# House Sales in King County, USA
----

This dataset contains house sale prices for King County, which includes Seattle. It includes homes sold between May 2014 and May 2015.

**id** :a notation for a house

**date**: Date house was sold

**price**: Price is prediction target

**bedrooms**: Number of Bedrooms/House

**bathrooms**: Number of bathrooms/bedrooms

**sqft_living**: square footage of the home

**sqft_lot**: square footage of the lot

**floors** :Total floors (levels) in house

**waterfront** :House which has a view to a waterfront

**view**: Has been viewed

**condition** :How good the condition is Overall

**grade**: overall grade given to the housing unit, based on King County grading system

**sqft_above** :square footage of house apart from basement

**sqft_basement**: square footage of the basement

**yr_built** :Built Year

**yr_renovated** :Year when house was renovated

**zipcode**:zip code

**lat**: Latitude coordinate

**long**: Longitude coordinate

**sqft_living15** :Living room area in 2015(implies-- some renovations) This might or might not have affected the lotsize area

**sqft_lot15** :lotSize area in 2015(implies-- some renovations)

In [None]:
# Dependencies and Setup
import pandas as pd
import matplotlib.pyplot as plt
import numpy as np
from scipy.stats import linregress
import gmaps
import os

# Importing Data

- Load and read csv file

In [None]:
# File to Load:
file_to_load='kc_house_data.csv' 

# Read kc_house_data csv file and store into data frame:
kc_house_data_df=pd.read_csv(file_to_load)
kc_house_data_df.head()

# Slicing Data
- Only display in dataframe columns: 'id', 'price', 'bedrooms', 'bathrooms', 'sqft_living', 'waterfront', 'yr_built', 'zipcode', 'lat', 'long'

In [None]:
# Columns to display
house_data_df = kc_house_data_df[['id', 'price', 'bedrooms', 'bathrooms', 'sqft_living', 
                                  'waterfront', 'yr_built', 'zipcode', 'lat', 'long']]

# Formatting
#house_data_df.style.format({"price": "${:,.2f}", "bathrooms":"{:.2f}"})

house_data_df.head()



# Statiscal Summary
- Obtain statiscal summary of dataframe

In [None]:
house_data_df.describe()

In [None]:
house_data_df.dtypes

# 1. What’s the average amount of bedrooms and bathrooms in a house and is the price higher when the house has more bedrooms or bathrooms?

In [None]:
# Calculate average amount of bedrooms
avg_bedroom = house_data_df['bedrooms'].mean()
print(f" The average amount of bedrooms in a house is {round(avg_bedroom,0)}")

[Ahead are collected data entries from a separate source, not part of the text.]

theorem witness_Fans :
    (∃ (s : State) (f : Fin 4) (w : Word), s.dueAll = s ∧ Taken s .FAN_CTRL f w ∧ FAN_CTRL.SRC.of w = 0 ∧ s.active.fan[f].en = true ∧
     FAN_CTRL.MODE.of w = 1) ∧
    (∃ (s : State) (f : Fin 4) (w : Word), s.dueAll = s ∧ Taken s .FAN_CTRL f w ∧ FAN_CTRL.SRC.of w = 0 ∧ FAN_CTRL.MODE.of w = 0) ∧
    (∃ (s : State) (f : Fin 4) (t : Nat), s.fanLive f = true ∧ (s.fan f).edge = some t ∧ t + 100 * us ≤ s.now) ∧
    (∃ (s : State) (f : Fin 4) (t : Nat), s.fanLive f = true ∧ (s.fan f).edge = some t ∧ s.now < t + 100 * us) ∧
    (∃ (s : State) (f : Fin 4), s.fanLive f = true ∧ s.fld FAN_STAT.STATE f = fnStarting) ∧
    (∃ (s : State) (f : Fin 4), s.fanLive f = true ∧ s.fld FAN_STAT.STATE f = fnKick) ∧
    (∃ (s : State) (f : Fin 4), s.fanLive f = true ∧ s.fld FAN_STAT.STATE f = fnBlocked ∧ (s.fan f).retry = false) ∧
    (∃ (s : State) (f : Fin 4), s.fanLive f = true ∧ s.fld FAN_STAT.STATE f = fnBlocked ∧ (s.fan f).retry = true) ∧
    (∃ (s : State) (f : Fin 4) (t : Nat), s.fanLive f = true ∧ (s.fan f).srcAt = some t ∧ s.flag FAN_CTRL.SRC f = true ∧ s.tmOut
     (s.fld FAN_CTRL.TM f) (s.fld FAN_CTRL.CHAN f) = false) ∧
    (∃ (s : State) (f : Fin 4), s.fanLive f = false) ∧
    (∃ (s : State) (f : Fin 4) (t : Nat), s.fanLive f = false ∧ s.power.mode = .running ∧ (s.fan f).edge = some t) ∧
    (∃ (s : State) (f : Fin 4) (t : Nat), s.fanLive f = true ∧ (s.fan f).edge = some t ∧ t + 100 * us ≤ s.now ∧
     s.fld FAN_STAT.STATE f = fnBlocked ∧ (s.fan f).retry = true) ∧
    (∃ (s : State) (f : Fin 4) (t : Nat), s.fanLive f = true ∧ (s.fan f).edge = some t ∧ s.fld FAN_STAT.STATE f = fnRunning ∧
     s.fanInBand f = true) ∧
    (∃ (s : State) (f : Fin 4), s.fanLive f = true ∧ s.fld FAN_STAT.STATE f = fnKick ∧ s.fld FAN_STAT.KICKS f = 3) := by
  refine ⟨⟨{ (up []) with active := fansOn }, 3, word [(FAN_CTRL.MODE, 1)], ?_⟩,
    ⟨{ (up []) with active := fansOn }, 3, 0, ?_⟩,
    ⟨{ ({ ((up []).modFan 3 fun t => { t with edge := some 0 }) with now := 100 * us }) with active := fansOn },
      3, 0, ?_⟩,
    ⟨{ ({ ((up []).modFan 3 fun t => { t with edge := some 0 }) with now := 100 * us - 1 }) with active := fansOn },
      3, 0, ?_⟩,
    ⟨{ (up [(FAN_STAT.STATE, 3, fnStarting)]) with active := fansOn }, 3, ?_⟩,
    ⟨{ (up [(FAN_STAT.STATE, 3, fnKick)]) with active := fansOn }, 3, ?_⟩,
    ⟨{ (up [(FAN_STAT.STATE, 3, fnBlocked)]) with active := fansOn }, 3, ?_⟩,
    ⟨{ ((up [(FAN_STAT.STATE, 3, fnBlocked)]).modFan 3 fun t => { t with retry := true }) with active := fansOn },
      3, ?_⟩,
    ⟨{ ((up [(FAN_CTRL.SRC, 3, 1)]).modFan 3 fun t => { t with srcAt := some 0 }) with active := fansOn },
      3, 0, ?_⟩,
    ⟨up [], 3, ?_⟩,
    ⟨(up []).modFan 3 fun t => { t with edge := some 0 }, 3, 0, ?_⟩,
    ⟨{ (up [(FAN_STAT.STATE, 3, fnBlocked)]).modFan 3 (fun t => { t with edge := some 0, retry := true }) with
        now := 100 * us, active := fansOn }, 3, 0, ?_⟩,
    ⟨{ (up [(FAN_STAT.STATE, 3, fnRunning), (FAN_IBAND.ILO, 3, 0)]).modFan 3 (fun t => { t with edge := some 0 }) with
        active := fansOn }, 3, 0, ?_⟩,
    ⟨{ (up [(FAN_STAT.STATE, 3, fnKick), (FAN_STAT.KICKS, 3, 3)]) with active := fansOn }, 3, ?_⟩⟩
  all_goals first
    | (with_reducible refine ⟨State.dueAll_idle _ ?_, ?_⟩) <;> decide +kernel
    | decide +kernel

theorem witness_RingForming :
    (∃ (s : State), s.power.mode = .running ∧ s.flag LY_CTRL.EN 0 = true ∧ s.lyMode < lyRing) ∧
    (∃ (s : State) (addr : Nat), let own := (s.fld HB_ADDR.ADDR 0); s.power.mode = .running ∧ s.flag LY_CTRL.EN 0 = true ∧
     s.lyMode = lyForming ∧ addr = own ∧ s.lan.claimed = true) ∧
    (∃ (s : State) (addr : Nat), let own := (s.fld HB_ADDR.ADDR 0); s.power.mode = .running ∧ s.flag LY_CTRL.EN 0 = true ∧
     s.lyMode = lyForming ∧ addr = own ∧ s.lan.claimed = false) ∧
    (∃ (s : State) (addr : Nat), let own := (s.fld HB_ADDR.ADDR 0); s.power.mode = .running ∧ s.flag LY_CTRL.EN 0 = true ∧
     s.lyMode = lyForming ∧ addr < own) ∧
    (∃ (s : State) (addr : Nat), let own := (s.fld HB_ADDR.ADDR 0); s.power.mode = .running ∧ s.flag LY_CTRL.EN 0 = true ∧
     s.lyMode = lyForming ∧ own < addr) ∧
    (∃ (s : State) (count : Nat), s.power.mode = .running ∧ s.flag LY_CTRL.EN 0 = true ∧ s.lyMode = lyForming ∧ count < 64 ∧
     s.flag LY_STATUS.HEAD 0 = true) ∧
    (∃ (s : State) (count : Nat), s.power.mode = .running ∧ s.flag LY_CTRL.EN 0 = true ∧ s.lyMode = lyForming ∧ count < 64 ∧
     s.flag LY_STATUS.HEAD 0 = false ∧ s.flag LY_STATUS.NUMV 0 = false ∧ count < 63) ∧
    (∃ (s : State) (count : Nat), s.power.mode = .running ∧ s.flag LY_CTRL.EN 0 = true ∧ s.lyMode = lyForming ∧ count < 64 ∧
     s.flag LY_STATUS.HEAD 0 = false ∧ s.flag LY_STATUS.NUMV 0 = true) ∧
    (∃ (s : State) (n : Nat) (rt : Nat), s.power.mode = .running ∧ s.flag LY_CTRL.EN 0 = true ∧ s.lyMode < lyRing ∧ n ≤ 64 ∧
     hopOk rt = true) ∧
    (∃ (s : State) (n : Nat) (rt : Nat), s.power.mode = .running ∧ s.flag LY_CTRL.EN 0 = true ∧ s.lyMode < lyRing ∧ n ≤ 64 ∧
     hopOk rt = false) ∧
    (∃ (s : State), s.power.mode = .running ∧ s.flag LY_CTRL.EN 0 = true ∧ s.lyUp = true ∧ s.flag LY_STATUS.LSTART 0 = false) ∧
    (∃ (s : State) (src : Nat) (start : Nat), s.power.mode = .running ∧ s.flag LY_CTRL.EN 0 = true ∧ s.lyUp = true ∧ src < 64 ∧
     start = (s.me + 1) % s.ringN ∧ s.flag LY_STATUS.LEND 0 = false) ∧
    (∃ (s : State), s.power.mode = .running ∧ s.flag LY_CTRL.EN 0 = true ∧ s.lyMode = lyWrap ∧ s.flag LY_STATUS.LEND 0 = true) ∧
    (∃ (s : State) (rt : Nat), s.power.mode = .running ∧ s.flag LY_CTRL.EN 0 = true ∧ s.lyMode = lyWrap ∧ s.flag LY_STATUS.LSTART
     0 = true ∧ hopOk rt = true ∧ s.flag LY_STATUS.PERMWRAP 0 = false ∧ s.lan.restoreAt = none) ∧
    (∃ (s : State) (e : Nat), s.power.mode = .running ∧ s.flag LY_CTRL.EN 0 = true ∧ s.lan.restoreAt = some e) ∧
    (∃ (s : State) (rt : Nat), s.power.mode = .running ∧ s.flag LY_CTRL.EN 0 = true ∧ s.lyMode < lyRing ∧ hopOk rt = false) ∧
    (∃ (s : State) (count : Nat), s.power.mode = .running ∧ s.flag LY_CTRL.EN 0 = true ∧ s.lyMode = lyForming ∧ count < 64 ∧
     s.flag LY_STATUS.HEAD 0 = true ∧ s.flag LY_STATUS.LSTART 0 = true) ∧
    (∃ (s : State) (k : Fin 12), s.power.mode = .running ∧ s.flag LY_CTRL.EN 0 = true ∧ s.lyUp = true ∧ s.lead k = true ∧
     (s.group k).reports ≠ []) := by
  refine ⟨⟨up [(LY_CTRL.EN, 0, 1)], ?_⟩,
    ⟨(up [(LY_CTRL.EN, 0, 1), (LY_STATUS.MODE, 0, lyForming)]).modLan fun t => { t with claimed := true }, (up []).fld
      HB_ADDR.ADDR 0, ?_⟩,
    ⟨up [(LY_CTRL.EN, 0, 1), (LY_STATUS.MODE, 0, lyForming)], (up []).fld HB_ADDR.ADDR 0, ?_⟩,
    ⟨up [(LY_CTRL.EN, 0, 1), (LY_STATUS.MODE, 0, lyForming), (HB_ADDR.ADDR, 0, 1)], 0, ?_⟩,
    ⟨up [(LY_CTRL.EN, 0, 1), (LY_STATUS.MODE, 0, lyForming)], (up []).fld HB_ADDR.ADDR 0 + 1, ?_⟩,
    ⟨up [(LY_CTRL.EN, 0, 1), (LY_STATUS.MODE, 0, lyForming), (LY_STATUS.HEAD, 0, 1)], 63, ?_⟩,
    ⟨up [(LY_CTRL.EN, 0, 1), (LY_STATUS.MODE, 0, lyForming)], 62, ?_⟩,
    ⟨up [(LY_CTRL.EN, 0, 1), (LY_STATUS.MODE, 0, lyForming), (LY_STATUS.NUMV, 0, 1)], 63, ?_⟩,
    ⟨up [(LY_CTRL.EN, 0, 1)], 64, 5120, ?_⟩,
    ⟨up [(LY_CTRL.EN, 0, 1)], 64, 5122, ?_⟩,
    ⟨up [(LY_CTRL.EN, 0, 1), (LY_STATUS.MODE, 0, lyRing), (LY_STATUS.NM1, 0, 63)], ?_⟩,
    ⟨up [(LY_CTRL.EN, 0, 1), (LY_STATUS.MODE, 0, lyRing), (LY_STATUS.NM1, 0, 63)], 0, 1, ?_⟩,
    ⟨up [(LY_CTRL.EN, 0, 1), (LY_STATUS.MODE, 0, lyWrap), (LY_STATUS.LEND, 0, 1)], ?_⟩,
    ⟨up [(LY_CTRL.EN, 0, 1), (LY_STATUS.MODE, 0, lyWrap), (LY_STATUS.LSTART, 0, 1)], 5120, ?_⟩,
    ⟨(up [(LY_CTRL.EN, 0, 1), (LY_STATUS.MODE, 0, lyRing), (LY_STATUS.NM1, 0, 63)]).modLan fun t =>
      { t with restoreAt := some 1 }, 1, ?_⟩,
    ⟨up [(LY_CTRL.EN, 0, 1)], 5122, ?_⟩,
    ⟨up [(LY_CTRL.EN, 0, 1), (LY_STATUS.MODE, 0, lyForming), (LY_STATUS.HEAD, 0, 1), (LY_STATUS.LSTART, 0, 1)], 0, ?_⟩,
    ⟨inGroup 1 0 ((ringed lyRing []).modGroup 11 fun g => { g with reports := [(63, rpt 1, 0)] }), 11, ?_⟩⟩
  all_goals decide +kernel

# Calculate average amount of bathrooms
avg_bathroom = house_data_df['bathrooms'].mean()
print(f" The average amount of bathrooms in a house is {round(avg_bathroom,2)}")

Scatter plots with linear regression and r-squared value (bedrooms vs. price and bathrooms vs. price) 

In [None]:
# Build scatter plot for each data type:
plt.figure(figsize=(9,6))
x_values = house_data_df['bedrooms']
y_values = house_data_df['price']

# Perform a linear regression on wind speed vs. latitude:
(slope, intercept, rvalue, pvalue, stderr) = linregress(x_values, y_values)

# Get regression values:
regress_values = x_values * slope + intercept

# Create line equation string:
line_eq = 'y = ' + str(round(slope,2)) + 'x + ' + str(round(intercept,2))

# Create plot:
plt.scatter(x_values,y_values, marker='o', color='royalblue', s=[70], edgecolors='black')
plt.plot(x_values,regress_values,'darkred', linewidth=2)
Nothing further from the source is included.